-- Opening Marker --
/-! ### driveSteps -/

@[simp] theorem State.driveSteps_cfg (b : AxisBits) (s : State) : (s.driveSteps b).cfg = s.cfg := rfl
@[simp] theorem State.driveSteps_exec (b : AxisBits) (s : State) : (s.driveSteps b).exec = s.exec := rfl
@[simp] theorem State.driveSteps_head (b : AxisBits) (s : State) : (s.driveSteps b).head = s.head := rfl
@[simp] theorem State.driveSteps_tail (b : AxisBits) (s : State) : (s.driveSteps b).tail = s.tail := rfl
@[simp] theorem State.driveSteps_flags (b : AxisBits) (s : State) : (s.driveSteps b).flags = s.flags := rfl
@[simp] theorem State.driveSteps_sysPosition (b : AxisBits) (s : State) : (s.driveSteps b).sysPosition = s.sysPosition := rfl
@[simp] theorem State.driveSteps_pool (b : AxisBits) (s : State) : (s.driveSteps b).pool = s.pool := rfl
@[simp] theorem State.driveSteps_ring (b : AxisBits) (s : State) : (s.driveSteps b).ring = s.ring := rfl
@[simp] theorem State.driveSteps_epoch (b : AxisBits) (s : State) : (s.driveSteps b).epoch = s.epoch := rfl
@[simp] theorem State.driveSteps_settings (b : AxisBits) (s : State) : (s.driveSteps b).settings = s.settings := rfl
@[simp] theorem State.driveSteps_sysctl (b : AxisBits) (s : State) : (s.driveSteps b).sysctl = s.sysctl := rfl
@[simp] theorem State.driveSteps_stepInv (b : AxisBits) (s : State) : (s.driveSteps b).stepInv = s.stepInv := rfl
@[simp] theorem State.driveSteps_dirInv (b : AxisBits) (s : State) : (s.driveSteps b).dirInv = s.dirInv := rfl
@[simp] theorem State.driveSteps_timer (b : AxisBits) (s : State) : (s.driveSteps b).timer = s.timer := rfl
@[simp] theorem State.driveSteps_lines (b : AxisBits) (s : State) : (s.driveSteps b).lines = { s.lines with step := b &&& s.cfg.axisMask } := rfl
@[simp] theorem State.driveSteps_spindlePwmOut (b : AxisBits) (s : State) : (s.driveSteps b).spindlePwmOut = s.spindlePwmOut := rfl
@[simp] theorem State.driveSteps_hostResult (b : AxisBits) (s : State) : (s.driveSteps b).hostResult = s.hostResult := rfl
@[simp] theorem State.driveSteps_inputs (b : AxisBits) (s : State) : (s.driveSteps b).inputs = s.inputs := rfl
@[simp] theorem State.driveSteps_time (b : AxisBits) (s : State) : (s.driveSteps b).time = s.time := rfl
@[simp] theorem State.driveSteps_trace (b : AxisBits) (s : State) : (s.driveSteps b).trace = s.trace ++ (s.cfg.axes.flatMap fun i => s.stepEvent i (b.bit i)).map fun e => ⟨s.time, e⟩ := rfl

/-! ### driveDirs -/

@[simp] theorem State.driveDirs_cfg (b : AxisBits) (s : State) : (s.driveDirs b).cfg = s.cfg := rfl
@[simp] theorem State.driveDirs_exec (b : AxisBits) (s : State) : (s.driveDirs b).exec = s.exec := rfl
@[simp] theorem State.driveDirs_head (b : AxisBits) (s : State) : (s.driveDirs b).head = s.head := rfl
@[simp] theorem State.driveDirs_tail (b : AxisBits) (s : State) : (s.driveDirs b).tail = s.tail := rfl
@[simp] theorem State.driveDirs_flags (b : AxisBits) (s : State) : (s.driveDirs b).flags = s.flags := rfl
@[simp] theorem State.driveDirs_sysPosition (b : AxisBits) (s : State) : (s.driveDirs b).sysPosition = s.sysPosition := rfl
@[simp] theorem State.driveDirs_pool (b : AxisBits) (s : State) : (s.driveDirs b).pool = s.pool := rfl
@[simp] theorem State.driveDirs_ring (b : AxisBits) (s : State) : (s.driveDirs b).ring = s.ring := rfl
@[simp] theorem State.driveDirs_epoch (b : AxisBits) (s : State) : (s.driveDirs b).epoch = s.epoch := rfl
@[simp] theorem State.driveDirs_settings (b : AxisBits) (s : State) : (s.driveDirs b).settings = s.settings := rfl
@[simp] theorem State.driveDirs_sysctl (b : AxisBits) (s : State) : (s.driveDirs b).sysctl = s.sysctl := rfl
@[simp] theorem State.driveDirs_stepInv (b : AxisBits) (s : State) : (s.driveDirs b).stepInv = s.stepInv := rfl
@[simp] theorem State.driveDirs_dirInv (b : AxisBits) (s : State) : (s.driveDirs b).dirInv = s.dirInv := rfl
@[simp] theorem State.driveDirs_timer (b : AxisBits) (s : State) : (s.driveDirs b).timer = s.timer := rfl
@[simp] theorem State.driveDirs_lines (b : AxisBits) (s : State) : (s.driveDirs b).lines = { s.lines with dir := b &&& s.cfg.axisMask } := rfl
@[simp] theorem State.driveDirs_spindlePwmOut (b : AxisBits) (s : State) : (s.driveDirs b).spindlePwmOut = s.spindlePwmOut := rfl
@[simp] theorem State.driveDirs_hostResult (b : AxisBits) (s : State) : (s.driveDirs b).hostResult = s.hostResult := rfl
@[simp] theorem State.driveDirs_inputs (b : AxisBits) (s : State) : (s.driveDirs b).inputs = s.inputs := rfl
@[simp] theorem State.driveDirs_time (b : AxisBits) (s : State) : (s.driveDirs b).time = s.time := rfl
@[simp] theorem State.driveDirs_trace (b : AxisBits) (s : State) : (s.driveDirs b).trace = s.trace ++ (s.cfg.axes.flatMap fun i => s.dirEvent i (b.bit i)).map fun e => ⟨s.time, e⟩ := rfl

/-! ### idleSteps -/

@[simp] theorem State.idleSteps_cfg (s : State) : (s.idleSteps).cfg = s.cfg := rfl
@[simp] theorem State.idleSteps_exec (s : State) : (s.idleSteps).exec = s.exec := rfl
@[simp] theorem State.idleSteps_head (s : State) : (s.idleSteps).head = s.head := rfl
@[simp] theorem State.idleSteps_tail (s : State) : (s.idleSteps).tail = s.tail := rfl
@[simp] theorem State.idleSteps_flags (s : State) : (s.idleSteps).flags = s.flags := rfl
@[simp] theorem State.idleSteps_sysPosition (s : State) : (s.idleSteps).sysPosition = s.sysPosition := rfl
@[simp] theorem State.idleSteps_pool (s : State) : (s.idleSteps).pool = s.pool := rfl
@[simp] theorem State.idleSteps_ring (s : State) : (s.idleSteps).ring = s.ring := rfl
@[simp] theorem State.idleSteps_epoch (s : State) : (s.idleSteps).epoch = s.epoch := rfl
@[simp] theorem State.idleSteps_settings (s : State) : (s.idleSteps).settings = s.settings := rfl
@[simp] theorem State.idleSteps_sysctl (s : State) : (s.idleSteps).sysctl = s.sysctl := rfl
@[simp] theorem State.idleSteps_stepInv (s : State) : (s.idleSteps).stepInv = s.stepInv := rfl
@[simp] theorem State.idleSteps_dirInv (s : State) : (s.idleSteps).dirInv = s.dirInv := rfl
@[simp] theorem State.idleSteps_timer (s : State) : (s.idleSteps).timer = s.timer := rfl
@[simp] theorem State.idleSteps_lines (s : State) : (s.idleSteps).lines = { s.lines with step := s.stepInv &&& s.cfg.axisMask } := rfl
@[simp] theorem State.idleSteps_spindlePwmOut (s : State) : (s.idleSteps).spindlePwmOut = s.spindlePwmOut := rfl
@[simp] theorem State.idleSteps_hostResult (s : State) : (s.idleSteps).hostResult = s.hostResult := rfl
@[simp] theorem State.idleSteps_inputs (s : State) : (s.idleSteps).inputs = s.inputs := rfl
@[simp] theorem State.idleSteps_time (s : State) : (s.idleSteps).time = s.time := rfl
@[simp] theorem State.idleSteps_trace (s : State) : (s.idleSteps).trace = s.trace ++ (s.cfg.axes.flatMap fun i => s.stepEvent i (s.stepInv.bit i)).map fun e => ⟨s.time, e⟩ := rfl

/-! ### allLinesLow -/

@[simp] theorem State.allLinesLow_cfg (s : State) : (s.allLinesLow).cfg = s.cfg := rfl
@[simp] theorem State.allLinesLow_exec (s : State) : (s.allLinesLow).exec = s.exec := rfl
@[simp] theorem State.allLinesLow_head (s : State) : (s.allLinesLow).head = s.head := rfl
@[simp] theorem State.allLinesLow_tail (s : State) : (s.allLinesLow).tail = s.tail := rfl
@[simp] theorem State.allLinesLow_flags (s : State) : (s.allLinesLow).flags = s.flags := rfl
@[simp] theorem State.allLinesLow_sysPosition (s : State) : (s.allLinesLow).sysPosition = s.sysPosition := rfl
@[simp] theorem State.allLinesLow_pool (s : State) : (s.allLinesLow).pool = s.pool := rfl
@[simp] theorem State.allLinesLow_ring (s : State) : (s.allLinesLow).ring = s.ring := rfl
@[simp] theorem State.allLinesLow_epoch (s : State) : (s.allLinesLow).epoch = s.epoch := rfl
@[simp] theorem State.allLinesLow_settings (s : State) : (s.allLinesLow).settings = s.settings := rfl
@[simp] theorem State.allLinesLow_sysctl (s : State) : (s.allLinesLow).sysctl = s.sysctl := rfl
@[simp] theorem State.allLinesLow_stepInv (s : State) : (s.allLinesLow).stepInv = s.stepInv := rfl
@[simp] theorem State.allLinesLow_dirInv (s : State) : (s.allLinesLow).dirInv = s.dirInv := rfl
@[simp] theorem State.allLinesLow_timer (s : State) : (s.allLinesLow).timer = s.timer := rfl
@[simp] theorem State.allLinesLow_lines (s : State) : (s.allLinesLow).lines = { s.lines with step := 0, dir := 0 } := rfl
@[simp] theorem State.allLinesLow_spindlePwmOut (s : State) : (s.allLinesLow).spindlePwmOut = s.spindlePwmOut := rfl
@[simp] theorem State.allLinesLow_hostResult (s : State) : (s.allLinesLow).hostResult = s.hostResult := rfl
@[simp] theorem State.allLinesLow_inputs (s : State) : (s.allLinesLow).inputs = s.inputs := rfl
@[simp] theorem State.allLinesLow_time (s : State) : (s.allLinesLow).time = s.time := rfl
@[simp] theorem State.allLinesLow_trace (s : State) : (s.allLinesLow).trace = s.trace ++ (s.cfg.axes.flatMap fun i => s.stepEvent i false ++ s.dirEvent i false).map fun e => ⟨s.time, e⟩ := rfl

/-! ### driveEnable -/

@[simp] theorem State.driveEnable_cfg (b : Bool) (s : State) : (s.driveEnable b).cfg = s.cfg := rfl
@[simp] theorem State.driveEnable_exec (b : Bool) (s : State) : (s.driveEnable b).exec = s.exec := rfl
@[simp] theorem State.driveEnable_head (b : Bool) (s : State) : (s.driveEnable b).head = s.head := rfl
@[simp] theorem State.driveEnable_tail (b : Bool) (s : State) : (s.driveEnable b).tail = s.tail := rfl
@[simp] theorem State.driveEnable_flags (b : Bool) (s : State) : (s.driveEnable b).flags = s.flags := rfl
@[simp] theorem State.driveEnable_sysPosition (b : Bool) (s : State) : (s.driveEnable b).sysPosition = s.sysPosition := rfl
@[simp] theorem State.driveEnable_pool (b : Bool) (s : State) : (s.driveEnable b).pool = s.pool := rfl
@[simp] theorem State.driveEnable_ring (b : Bool) (s : State) : (s.driveEnable b).ring = s.ring := rfl
@[simp] theorem State.driveEnable_epoch (b : Bool) (s : State) : (s.driveEnable b).epoch = s.epoch := rfl
@[simp] theorem State.driveEnable_settings (b : Bool) (s : State) : (s.driveEnable b).settings = s.settings := rfl
@[simp] theorem State.driveEnable_sysctl (b : Bool) (s : State) : (s.driveEnable b).sysctl = s.sysctl := rfl
@[simp] theorem State.driveEnable_stepInv (b : Bool) (s : State) : (s.driveEnable b).stepInv = s.stepInv := rfl
@[simp] theorem State.driveEnable_dirInv (b : Bool) (s : State) : (s.driveEnable b).dirInv = s.dirInv := rfl
@[simp] theorem State.driveEnable_timer (b : Bool) (s : State) : (s.driveEnable b).timer = s.timer := rfl
@[simp] theorem State.driveEnable_lines (b : Bool) (s : State) : (s.driveEnable b).lines = { s.lines with en := b ^^ s.settings.invertStEnable, drvEnabled := !b } := rfl
@[simp] theorem State.driveEnable_spindlePwmOut (b : Bool) (s : State) : (s.driveEnable b).spindlePwmOut = s.spindlePwmOut := rfl
@[simp] theorem State.driveEnable_hostResult (b : Bool) (s : State) : (s.driveEnable b).hostResult = s.hostResult := rfl
@[simp] theorem State.driveEnable_inputs (b : Bool) (s : State) : (s.driveEnable b).inputs = s.inputs := rfl
@[simp] theorem State.driveEnable_time (b : Bool) (s : State) : (s.driveEnable b).time = s.time := rfl
@[simp] theorem State.driveEnable_trace (b : Bool) (s : State) : (s.driveEnable b).trace = s.trace ++ [⟨s.time, .enSet (b ^^ s.settings.invertStEnable)⟩] := rfl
-- Closing Marker --
Print only what lies in the material above starting at the line with "(s.idleSteps).time = s.time := rfl" and ending at the line with "(s.allLinesLow).hostResult = s.hostResult := rfl", every line exactly as given.

Output below »
@[simp] theorem State.idleSteps_time (s : State) : (s.idleSteps).time = s.time := rfl
@[simp] theorem State.idleSteps_trace (s : State) : (s.idleSteps).trace = s.trace ++ (s.cfg.axes.flatMap fun i => s.stepEvent i (s.stepInv.bit i)).map fun e => ⟨s.time, e⟩ := rfl

/-! ### allLinesLow -/

@[simp] theorem State.allLinesLow_cfg (s : State) : (s.allLinesLow).cfg = s.cfg := rfl
@[simp] theorem State.allLinesLow_exec (s : State) : (s.allLinesLow).exec = s.exec := rfl
@[simp] theorem State.allLinesLow_head (s : State) : (s.allLinesLow).head = s.head := rfl
@[simp] theorem State.allLinesLow_tail (s : State) : (s.allLinesLow).tail = s.tail := rfl
@[simp] theorem State.allLinesLow_flags (s : State) : (s.allLinesLow).flags = s.flags := rfl
@[simp] theorem State.allLinesLow_sysPosition (s : State) : (s.allLinesLow).sysPosition = s.sysPosition := rfl
@[simp] theorem State.allLinesLow_pool (s : State) : (s.allLinesLow).pool = s.pool := rfl
@[simp] theorem State.allLinesLow_ring (s : State) : (s.allLinesLow).ring = s.ring := rfl
@[simp] theorem State.allLinesLow_epoch (s : State) : (s.allLinesLow).epoch = s.epoch := rfl
@[simp] theorem State.allLinesLow_settings (s : State) : (s.allLinesLow).settings = s.settings := rfl
@[simp] theorem State.allLinesLow_sysctl (s : State) : (s.allLinesLow).sysctl = s.sysctl := rfl
@[simp] theorem State.allLinesLow_stepInv (s : State) : (s.allLinesLow).stepInv = s.stepInv := rfl
@[simp] theorem State.allLinesLow_dirInv (s : State) : (s.allLinesLow).dirInv = s.dirInv := rfl
@[simp] theorem State.allLinesLow_timer (s : State) : (s.allLinesLow).timer = s.timer := rfl
@[simp] theorem State.allLinesLow_lines (s : State) : (s.allLinesLow).lines = { s.lines with step := 0, dir := 0 } := rfl
@[simp] theorem State.allLinesLow_spindlePwmOut (s : State) : (s.allLinesLow).spindlePwmOut = s.spindlePwmOut := rfl
@[simp] theorem State.allLinesLow_hostResult (s : State) : (s.allLinesLow).hostResult = s.hostResult := rfl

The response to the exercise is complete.